Ride Matching
Design the driver dispatch engine that matches a rider's request to the nearest available driver in milliseconds, covering real-time geospatial indexing, conflict prevention, and the rebalancing challenges of a global fleet.
What is a ride-matching system?
A ride-matching system connects a rider's pickup request to the nearest available driver. The apparent simplicity hides two hard engineering problems: you need a real-time geospatial index that tracks millions of continuously moving drivers with sub-second freshness, and you need to atomically claim a driver the instant you select them so two riders can never be routed to the same car. I like this question in interviews because it forces you to solve geospatial indexing, atomic concurrency control, and high-throughput location ingestion all in one sitting.
Functional Requirements
Core Requirements
- A rider requests a ride at a given pickup location.

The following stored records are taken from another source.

/-! ## pauseOrder: A pause (R18). -/

@[simp] theorem State.pauseOrder_power (s : State) (i : Nat) (r : PauseReason) : (s.pauseOrder i r).power = s.power := rfl
@[simp] theorem State.pauseOrder_line (s : State) (i : Nat) (r : PauseReason) : (s.pauseOrder i r).line = s.line := rfl
@[simp] theorem State.pauseOrder_metering (s : State) (i : Nat) (r : PauseReason) : (s.pauseOrder i r).metering = s.metering := rfl
@[simp] theorem State.pauseOrder_films (s : State) (i : Nat) (r : PauseReason) : (s.pauseOrder i r).films = s.films := rfl
@[simp] theorem State.pauseOrder_calibration (s : State) (i : Nat) (r : PauseReason) : (s.pauseOrder i r).calibration = s.calibration := rfl
@[simp] theorem State.pauseOrder_exposure (s : State) (i : Nat) (r : PauseReason) : (s.pauseOrder i r).exposure = s.exposure := rfl
@[simp] theorem State.pauseOrder_transport (s : State) (i : Nat) (r : PauseReason) : (s.pauseOrder i r).transport = s.transport := rfl
@[simp] theorem State.pauseOrder_rolls (s : State) (i : Nat) (r : PauseReason) : (s.pauseOrder i r).rolls = s.rolls := rfl
@[simp] theorem State.pauseOrder_labels (s : State) (i : Nat) (r : PauseReason) : (s.pauseOrder i r).labels = s.labels := rfl
@[simp] theorem State.pauseOrder_accounts (s : State) (i : Nat) (r : PauseReason) : (s.pauseOrder i r).accounts = s.accounts := rfl
@[simp] theorem State.pauseOrder_store (s : State) (i : Nat) (r : PauseReason) : (s.pauseOrder i r).store = s.store := rfl
@[simp] theorem State.pauseOrder_panel (s : State) (i : Nat) (r : PauseReason) : (s.pauseOrder i r).panel = s.panel := rfl
@[simp] theorem State.pauseOrder_pending (s : State) (i : Nat) (r : PauseReason) : (s.pauseOrder i r).pending = s.pending := rfl

/-! ## mapRoll: A change of a roll record. -/

@[simp] theorem State.mapRoll_power (s : State) (n : Nat) (f : Roll → Roll) : (s.mapRoll n f).power = s.power := rfl
@[simp] theorem State.mapRoll_line (s : State) (n : Nat) (f : Roll → Roll) : (s.mapRoll n f).line = s.line := rfl
@[simp] theorem State.mapRoll_notices (s : State) (n : Nat) (f : Roll → Roll) : (s.mapRoll n f).notices = s.notices := rfl
@[simp] theorem State.mapRoll_orders (s : State) (n : Nat) (f : Roll → Roll) : (s.mapRoll n f).orders = s.orders := rfl
@[simp] theorem State.mapRoll_metering (s : State) (n : Nat) (f : Roll → Roll) : (s.mapRoll n f).metering = s.metering := rfl
@[simp] theorem State.mapRoll_films (s : State) (n : Nat) (f : Roll → Roll) : (s.mapRoll n f).films = s.films := rfl
@[simp] theorem State.mapRoll_calibration (s : State) (n : Nat) (f : Roll → Roll) : (s.mapRoll n f).calibration = s.calibration := rfl
@[simp] theorem State.mapRoll_exposure (s : State) (n : Nat) (f : Roll → Roll) : (s.mapRoll n f).exposure = s.exposure := rfl
@[simp] theorem State.mapRoll_transport (s : State) (n : Nat) (f : Roll → Roll) : (s.mapRoll n f).transport = s.transport := rfl
@[simp] theorem State.mapRoll_labels (s : State) (n : Nat) (f : Roll → Roll) : (s.mapRoll n f).labels = s.labels := rfl
@[simp] theorem State.mapRoll_accounts (s : State) (n : Nat) (f : Roll → Roll) : (s.mapRoll n f).accounts = s.accounts := rfl
@[simp] theorem State.mapRoll_store (s : State) (n : Nat) (f : Roll → Roll) : (s.mapRoll n f).store = s.store := rfl
@[simp] theorem State.mapRoll_panel (s : State) (n : Nat) (f : Roll → Roll) : (s.mapRoll n f).panel = s.panel := rfl
@[simp] theorem State.mapRoll_pending (s : State) (n : Nat) (f : Roll → Roll) : (s.mapRoll n f).pending = s.pending := rfl

/-! ## mapRollInCamera: A change of the roll in camera. -/

theorem State.mapRollInCamera_frame (s : State) (f : Roll → Roll) :
    (s.mapRollInCamera f).power = s.power ∧
    (s.mapRollInCamera f).line = s.line ∧
    (s.mapRollInCamera f).notices = s.notices ∧
    (s.mapRollInCamera f).orders = s.orders ∧
    (s.mapRollInCamera f).metering = s.metering ∧
    (s.mapRollInCamera f).films = s.films ∧
    (s.mapRollInCamera f).calibration = s.calibration ∧
    (s.mapRollInCamera f).exposure = s.exposure ∧
    (s.mapRollInCamera f).transport = s.transport ∧
    (s.mapRollInCamera f).labels = s.labels ∧
    (s.mapRollInCamera f).accounts = s.accounts ∧
    (s.mapRollInCamera f).store = s.store ∧
    (s.mapRollInCamera f).panel = s.panel ∧
    (s.mapRollInCamera f).pending = s.pending := by
  unfold State.mapRollInCamera; split <;> simp
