/-! ## Two changes of accounts -/

theorem State.mapAccount_mapAccount_comm {f g : Account → Account} (hf : ∀ a, (f a).number = a.number)
    (hg : ∀ a, (g a).number = a.number) (hfg : ∀ a, f (g a) = g (f a)) (s : State) (n m : Nat) :
    (s.mapAccount m g).mapAccount n f = (s.mapAccount n f).mapAccount m g := by
  have hslots : ((s.mapAccount m g).mapAccount n f).accounts.slots = ((s.mapAccount n f).mapAccount m g).accounts.slots := by
    simp only [mapAccount_slots, List.map_map]
    refine List.map_congr_left fun slot _ => ?_
    cases slot with
    | none => rfl
    | some a =>
      simp only [Function.comp_apply, Option.map_some, apply_ite Account.number, hf, hg, ite_self]
      split_ifs
      exacts [congrArg some (hfg a), rfl, rfl, rfl]
  exact congrArg (fun slots => s.withAccounts { s.accounts with slots := slots }) hslots

/-- What is held of an account is not stored (R161). -/
theorem State.image_mapAccount_lowerHeld (s : State) (m k place : Nat) :
    (s.mapAccount m fun a => a.lowerHeld k).image place = s.image place := by
  have hslot : ((s.mapAccount m fun a => a.lowerHeld k).accounts.slots.getD (place - 6) none).map Account.fields =
      (s.accounts.slots.getD (place - 6) none).map Account.fields := by
    rw [mapAccount_slots, List.getD_eq_getElem?_getD, List.getD_eq_getElem?_getD, List.getElem?_map]
    rcases s.accounts.slots[place - 6]? with _ | _ | a
    · rfl
    · rfl
    · by_cases hm : a.number = m <;> simp [hm, Account.fields, Account.lowerHeld]
  have hstored : ((s.mapAccount m fun a => a.lowerHeld k).accounts.slots.getD (place - 6) none).map
      (fun a => withCheck Config.placeSum a.fields) =
      (s.accounts.slots.getD (place - 6) none).map fun a => withCheck Config.placeSum a.fields := by
    have h := congrArg (Option.map fun fields => withCheck Config.placeSum fields) hslot
    rwa [Option.map_map, Option.map_map] at h
  unfold image
  dsimp only
  rw [hstored]
  rfl

theorem State.startWrite_mapAccount_lowerHeld (s : State) (m k : Nat) :
    (s.mapAccount m fun a => a.lowerHeld k).startWrite = s.startWrite.mapAccount m fun a => a.lowerHeld k := by
  unfold startWrite
  rw [show (s.mapAccount m fun a => a.lowerHeld k).engineFree = s.engineFree from rfl, mapAccount_store]
  split
  · rw [image_mapAccount_lowerHeld]
    rfl
  · rfl

theorem State.markAccount_mapAccount_lowerHeld (s : State) (n m k : Nat) :
    (s.mapAccount m fun a => a.lowerHeld k).markAccount n = (s.markAccount n).mapAccount m fun a => a.lowerHeld k := by
  unfold markAccount
  rw [slotOf_mapAccount (f := fun a => a.lowerHeld k) fun _ => rfl]
  cases s.slotOf n with
  | none => rfl
  | some slot =>
    exact startWrite_mapAccount_lowerHeld (s.withStore { s.store with dirty := s.store.dirty.set (6 + slot) true }) m k

/-- A refund: the account's spent, and its place marked dirty where spent changed (R150, R146). -/
theorem State.refund_of_found {s : State} {n : Nat} {a : Account} (h : s.findAccount n = some a) (charge : Nat) :
    s.refund n charge =
      if a.spent - charge ≠ a.spent then (s.mapAccount n (Account.refunded charge)).markAccount n
      else s.mapAccount n (Account.refunded charge) := by
  have hquiet : (!a.low && (a.refunded charge).low) = false := by
    by_cases hnow : (a.refunded charge).low = true
    · simp [Account.low_of_refunded hnow]
    · simp [hnow]
  have hchange : s.refund n charge = s.changeAccount n (Account.refunded charge) := rfl
  simp only [hchange, changeAccount, h, noteLow, hquiet, Bool.false_eq_true, if_false]
  rfl

theorem State.refund_of_missing {s : State} {n : Nat} (h : s.findAccount n = none) (charge : Nat) :
    s.refund n charge = s := by
  simp only [refund, changeAccount, h]

/-- A refund and an amount that leaves an account's held do not get in each other's way. -/
theorem State.refund_mapAccount_lowerHeld (s : State) (n charge m k : Nat) :
    (s.mapAccount m fun a => a.lowerHeld k).refund n charge = (s.refund n charge).mapAccount m fun a => a.lowerHeld k := by
  have hfind := findAccount_mapAccount (f := fun a => a.lowerHeld k) (fun _ => rfl) s m n
  have hcomm := s.mapAccount_mapAccount_comm (f := Account.refunded charge) (g := fun a => a.lowerHeld k) (fun _ => rfl)
    (fun _ => rfl) (fun _ => rfl) n m
  cases hfound : s.findAccount n with
  | none =>
    rw [hfound] at hfind
    rw [refund_of_missing hfind, refund_of_missing hfound]
  | some a =>
    have hspent : (if a.number = m then a.lowerHeld k else a).spent = a.spent := by split <;> rfl
    rw [hfound, Option.map_some] at hfind
    rw [refund_of_found hfind, refund_of_found hfound, hspent, hcomm, markAccount_mapAccount_lowerHeld]
    exact (apply_ite (fun u : State => u.mapAccount m fun a => a.lowerHeld k) _ _ _).symm

theorem State.startWrite_mapOrder (s : State) (id : Nat) (f : Order → Order) :
    (s.mapOrder id f).startWrite = s.startWrite.mapOrder id f := by
  unfold startWrite
  rw [show (s.mapOrder id f).engineFree = s.engineFree from rfl, mapOrder_store]
  split <;> rfl

theorem State.refund_mapOrder (s : State) (n charge id : Nat) (f : Order → Order) :
    (s.mapOrder id f).refund n charge = (s.refund n charge).mapOrder id f := by
  have hmark (u : State) : (u.mapOrder id f).markAccount n = (u.markAccount n).mapOrder id f := by
    unfold markAccount
    rw [show (u.mapOrder id f).slotOf n = u.slotOf n from rfl]
    cases u.slotOf n with
    | none => rfl
    | some slot => exact startWrite_mapOrder (u.withStore { u.store with dirty := u.store.dirty.set (6 + slot) true }) id f
  cases hfound : s.findAccount n with
  | none => rw [refund_of_missing (s := s.mapOrder id f) hfound, refund_of_missing hfound]
  | some a =>
    rw [refund_of_found (s := s.mapOrder id f) hfound, refund_of_found hfound]
    have hcomm : (s.mapOrder id f).mapAccount n (Account.refunded charge) =
        (s.mapAccount n (Account.refunded charge)).mapOrder id f := rfl
    rw [hcomm, hmark]
    exact (apply_ite (fun u : State => u.mapOrder id f) _ _ _).symm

- The system finds the nearest available driver and sends them a request.
- If the driver accepts, both sides receive each other's contact information and ETA.
- If the driver declines or times out, the system tries the next nearest driver.
Scope Exclusions
- Routing and turn-by-turn navigation (covered in Design an ETA Service).
- Dynamic surge pricing (covered in Design a Surge Pricing System).
Non-Functional Requirements
Core Requirements
- Match latency: A matched driver is returned to the rider in under 200ms from the moment the ride request is received.
- Availability: 99.99% uptime. Availability over consistency: a driver location that is 3 seconds stale is acceptable, a failed match is not.
- Location freshness: Driver positions are current to within 5 seconds at all times. This sets the GPS update interval at 4 seconds per driver.
- Location write throughput: 1M concurrently active drivers each sending GPS updates every 4 seconds equals 250K location writes per second at peak.
- Consistency: Each driver is atomically claimed by exactly one rider. No double-booking, even under concurrent match requests.
- Scale: 5M registered drivers globally. 2K trip requests per second during peak periods.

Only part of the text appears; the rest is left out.